AUSTRALIAN curator David Agnew said it will be challenging having 23 Hero Caribbean Premier League (CPL) matches at the Brian Lara Stadium, but said a collaborative effort with the local groundsmen will help the quality of wickets throughout the entire tournament.
The CPL bowls off on Tuesday with a double header at the Brian Lara Cricket Academy in Tarouba. Trinbago Knight Riders will play Guyana Amazon Warriors at 10 am, followed by a clash between last year's champions Barbados Tridents and St Kitts and Nevis Patriots at 5.30 pm.
The tournament, which ends on September 10, will be played in TT with 23 matches in Tarouba and ten matches at the Queen's Park Oval in St Clair.
Discussing the task of having 23 matches at the Tarouba venue, Agnew told Newsday, "It's a huge challenge, exciting though. It is a good way to actually show groundsmen what pitches are actually capable of."
Agnew, who has worked for the CPL in the past, said it must be an all-hands-on-deck approach for the tournament and working alongside the local groundsmen is "hugely important."
Agnew will join forces with sports advisor to Udecott, Manohar Ramsaran, and the team of groundsmen at Brian Lara Cricket Academy.

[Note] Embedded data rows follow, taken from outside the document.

/-- R391, R392: publications reserve their slots and enter, or wait.  The model's choices in it: log entry 58. -/
def Obligations.PublicationsReserve : Prop := PublishReserves ∧ WaitingPublishReserves

/-- A tile-walk command at work on a core: started, of no other kind, neither done nor migrating. -/
def Sys2Proof.Claims.AtWork (s : State) (core : Nat) (t : Team) (c : Cmd) : Prop :=
  (s.core core).started = [c] ∧ c.instr = none ∧ c.fin = false ∧ c.mig = none ∧ c.team = t.id ∧
  s.team? t.id = some t ∧ t.dead = false ∧ t.st = .resident

/-- The command has done its work, which is all that has changed of the core. -/
def Sys2Proof.Claims.Worked (s s' : State) (core : Nat) (c : Cmd) : Prop :=
  (s'.core core).started = [c] ∧ s'.core core = { s.core core with started := [c] } ∧
  ∀ k, k ≠ core → s'.core k = s.core k

/-- R359: the last unit of `COPY`, `COPY2D` or `COPY3D`, from scratch to scratch of its team: 16 bytes move and the
command has done its work. -/
def Sys2Proof.Claims.CopyMoves : Prop :=
  ∀ (s : State) (core kind : Nat) (t : Team) (c : Cmd) (e : Instr), AtWork s core t c → c.kind = kind →
    (kind = 1 ∧ e = .copy core) ∨ (kind = 2 ∧ e = .copy2d core) ∨ (kind = 3 ∧ e = .copy3d core) →
    let total := c.shape.1 * c.shape.2.1 * c.shape.2.2
    let src := addrAt (c.pair 1) (c.unitAt c.resume).1
    let dst := addrAt (c.pair 3) (c.unitAt c.resume).2
    total = c.resume + 1 → fld src 56 8 = 0xF0 → fld dst 56 8 = 0xF0 →
    fld src 0 56 % 16 = 0 → fld dst 0 56 % 16 = 0 → fld src 0 56 + 16 ≤ t.scrSize → fld dst 0 56 + 16 ≤ t.scrSize →
    t.scrPoisoned (fld src 0 56) 16 = false →
    ∃ s', exec e s = .next s' ∧
      Worked s s' core (({ c with resume := total } : Cmd).finish 0 0 total) ∧
      s'.team? t.id = some (t.scrWrite (fld dst 0 56) (t.scrRead (fld src 0 56) 16)) ∧
      (∀ k, k ≠ t.id → s'.team? k = s.team? k) ∧
      s' = { s with teams := s'.teams, cores := s'.cores, free := s.free + 1, out := [] }

/-- R359: `n` units of a copy within scratch, from unit `k` on, each read and written before the next. -/
def Sys2Proof.Claims.copied (c : Cmd) : Nat → Nat → Team → Team
  | 0, _, t => t
  | n + 1, k, t => copied c n (k + 1) (t.scrWrite (fld (addrAt (c.pair 3) (c.unitAt k).2) 0 56)
      (t.scrRead (fld (addrAt (c.pair 1) (c.unitAt k).1) 0 56) 16))

/-- R359, R361: `COPY`, `COPY2D` or `COPY3D` from scratch to scratch of its team, from wherever it stands: some of the units
that remain move, one after the other in linear order, and the command has done its work once none remains. -/
def Sys2Proof.Claims.CopyRuns : Prop :=
  ∀ (s : State) (core kind : Nat) (t : Team) (c : Cmd) (e : Instr), AtWork s core t c → c.kind = kind →
    (kind = 1 ∧ e = .copy core) ∨ (kind = 2 ∧ e = .copy2d core) ∨ (kind = 3 ∧ e = .copy3d core) →
    let total := c.shape.1 * c.shape.2.1 * c.shape.2.2
    c.resume < total →
    (∀ k, c.resume ≤ k → k < total → ∀ a, a = addrAt (c.pair 1) (c.unitAt k).1 ∨ a = addrAt (c.pair 3) (c.unitAt k).2 →
      fld a 56 8 = 0xF0 ∧ fld a 0 56 % 16 = 0 ∧ fld a 0 56 + 16 ≤ t.scrSize ∧ t.scrPoisoned (fld a 0 56) 16 = false) →
    ∃ s' n, exec e s = .next s' ∧ 0 < n ∧ c.resume + n ≤ total ∧
      Worked s s' core (if c.resume + n = total then ({ c with resume := total } : Cmd).finish 0 0 total
        else { c with resume := c.resume + n }) ∧
      s'.team? t.id = some (copied c n c.resume t) ∧ (∀ k, k ≠ t.id → s'.team? k = s.team? k) ∧
      s' = { s with teams := s'.teams, cores := s'.cores, free := s.free + 1, out := [] }

/-- R23, R48, R58, R117, R120, R359: the last unit of a copy between scratch of its team and memory: out of a page that may
be read, and whose entry has its A bit, the 16 bytes there are written to scratch and no memory changes; into a page that
may be written, and whose entry has its A and D bits, the 16 bytes of scratch stand in memory, and memory changes nowhere
else; the page is not compressed, its leaf does not migrate, and the access finds a free entry. -/
def Sys2Proof.Claims.CopyReachesMemory : Prop :=
  ∀ (s : State) (core kind : Nat) (t : Team) (c : Cmd) (e : Instr) (x : XOk), AtWork s core t c → c.kind = kind →
    (kind = 1 ∧ e = .copy core) ∨ (kind = 2 ∧ e = .copy2d core) ∨ (kind = 3 ∧ e = .copy3d core) →
    let total := c.shape.1 * c.shape.2.1 * c.shape.2.2
    let src := addrAt (c.pair 1) (c.unitAt c.resume).1
    let dst := addrAt (c.pair 3) (c.unitAt c.resume).2
    let fits (a : Dword) : Prop := fld a 56 8 = 0xF0 ∧ fld a 0 56 % 16 = 0 ∧ fld a 0 56 + 16 ≤ t.scrSize
    let page (k : AKind) (a : Dword) (len : Nat) : Prop := fld a 56 8 = 0 ∧
      (now s).translate t.vi a k 16 c.priv = .ok x ∧ x.packed = false ∧ s.migrating x.ea = false ∧
      (now s).agentWaits (c.agent t len true) x = false ∧ adBits k &&& ~~~x.known &&& ~~~x.leaf = 0
    let run : Run := (x.pa, 16, s.keyTag x.leaf)
    total = c.resume + 1 →
    (page .load src (c.bursts c.resume src dst).1 → fits dst → s.poisoned x.pa 16 = false →
      ∃ s', exec e s = .next s' ∧ (s'.core core).started = [({ c with resume := total } : Cmd).finish 0 0 total] ∧
        s'.team? t.id = some (t.scrWrite (fld dst 0 56) (s.bytesAs (s.keyTag x.leaf) x.pa 16)) ∧
        (∀ k, k ≠ t.id → s'.team? k = s.team? k) ∧ s'.mem = s.mem) ∧
    (fits src → t.scrPoisoned (fld src 0 56) 16 = false → page .store dst (c.bursts c.resume src dst).2 →
      ∃ s', exec e s = .next s' ∧ (s'.core core).started = [({ c with resume := total } : Cmd).finish 0 0 total] ∧
        s'.teams = s.teams ∧
        (∀ k, k < 16 → Memory.read s'.mem (x.pa + k) = nth 0 (t.scrRead (fld src 0 56) 16) k) ∧
        ∀ a, Untouched s [run] a → Memory.read s'.mem a = Memory.read s.mem a)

He added, "It is exciting, the guys there I have forged a really good relationship..
"Everyone knows what they are doing, everyone is confident and energy is there because we all want to have the games on and so obviously the faster that we can cover (the field if rain falls) and then get the games back on and everyone is on the same page. It's a big team, it's a wonderful team there and it is going to be good."
The Australian groundsman will draw from his experience as a groundsman in the 2019 Global T20 Canada when more than 20 matches were played at the CAA Centre Cricket Grounds in Brampton, Ontario.
Agnew is from Adelaide, Australia but has been living in New Zealand for the past four years.
The 35-year-old has been a groundsman for 15 years. He has qualifications in level four turf management and has worked at several venues including Adelaide Cricket Ground. Cricket grounds are his expert area, but he has dabbled in rugby and football also.
Agnew said the preparation at Brian Lara is key with so many matches at one ground. "(It's) a case of preparing the pitches just a bit differently to what you would normally do for a one-off game or two games potentially at a ground. There is bit more involved in managing the grass on the pitch, having more grass on the wickets because it is about longevity (and) making them last...it can be done, there is no reason why it can't de done. It is all about keeping the life in the wicket and that is the hardest part of the management and the weather is obviously a big factor here as well with rainfall that can happen here in the afternoons."
Agnew said the groundsmen would need some luck as well with the weather. Plans are in place to use three wickets at Brian Lara to ensure the cricket is of a high standard.
In getting through the matches, Agnew said, "We will be working long hours, long weeks to obviously achieve that and make that happen because we all want to see cricket games on, and more the better for everyone."